DATA TO USE section start
-- ==== Sys2Proof/Laws/PerInstr.lean ====
section
/-!
SUPPORT. Statements about each instruction as syntax. Family `Fits`: what the encoder makes fits the fields of a slot word
(R38, R40).
-/
namespace Sys2Proof.Laws

set_option linter.unusedSimpArgs false
set_option linter.unnecessarySeqFocus false

theorem MulKind.code_lt (x : MulKind) : x.code < 3 := by cases x <;> decide
theorem ShiftKind.code_lt (x : ShiftKind) : x.code < 4 := by cases x <;> decide
theorem Cond.code_lt (x : Cond) : x.code < 6 := by cases x <;> decide
theorem SatKind.code_lt (x : SatKind) : x.code < 3 := by cases x <;> decide
theorem Rounding.code_lt (x : Rounding) : x.code < 3 := by cases x <;> decide
theorem FloatKind.code_lt (x : FloatKind) : x.code < 3 := by cases x <;> decide
theorem FCond.code_lt (x : FCond) : x.code < 6 := by cases x <;> decide
theorem CvtFormat.code_lt (x : CvtFormat) : x.code < 8 := by cases x <;> decide
theorem RedOp.code_lt (x : RedOp) : x.code < 7 := by cases x <;> decide
theorem XcKind.code_lt (x : XcKind) : x.code < 3 := by cases x <;> decide
theorem KOp.code_lt (x : KOp) : x.code < 7 := by cases x <;> decide
theorem DotKind.code_lt (x : DotKind) : x.code < 3 := by cases x <;> decide
theorem MemSize.code_lt (x : MemSize) : x.code < 7 := by cases x <;> decide
theorem Scope.code_lt (x : Scope) : x.code < 6 := by cases x <;> decide
theorem AmoOp.code_lt (x : AmoOp) : x.code < 7 := by cases x <;> decide
theorem MpsSides.code_lt (x : MpsSides) : x.code < 4 := by cases x <;> decide
theorem UnitSize.code_lt (x : UnitSize) : x.code < 3 := by cases x <;> decide
theorem BankOp.code_lt (x : BankOp) : x.code < 3 := by cases x <;> decide
theorem BarVariant.code_lt (x : BarVariant) : x.code < 4 := by cases x <;> decide

theorem flagCode_lt (b : Bool) : flagCode b < 2 := by cases b <;> decide

theorem tokenWord_lt (t : TokenWord) : t.encode < 2 ^ 32 := by
  have h1 := t.prod.isLt
  have h2 := t.c1.isLt
  have h3 := t.c2.isLt
  have h4 := t.c3.isLt
  have h5 := t.ring.isLt
  unfold TokenWord.encode
  have h6 := flagCode_lt t.cr
  omega

/-- What a slot operation encodes to fits its fields. -/
def Fits.Statement (i : Instr) : Prop :=
  ∀ mp op f ext, i.fields = some (mp, op, f, ext) → op < 64 ∧ f < 2 ^ 22 ∧ ext.length ≤ 2 ∧ ∀ e ∈ ext, e < 2 ^ 32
DATA TO USE section end
# YOUR ASSIGNMENT
Can you repeat, word for word, every line above from the one containing "theorem Scope.code_lt (x" down to the one containing "theorem BankOp.code_lt (x", including both?

# YOUR RESPONSE
theorem Scope.code_lt (x : Scope) : x.code < 6 := by cases x <;> decide
theorem AmoOp.code_lt (x : AmoOp) : x.code < 7 := by cases x <;> decide
theorem MpsSides.code_lt (x : MpsSides) : x.code < 4 := by cases x <;> decide
theorem UnitSize.code_lt (x : UnitSize) : x.code < 3 := by cases x <;> decide
theorem BankOp.code_lt (x : BankOp) : x.code < 3 := by cases x <;> decide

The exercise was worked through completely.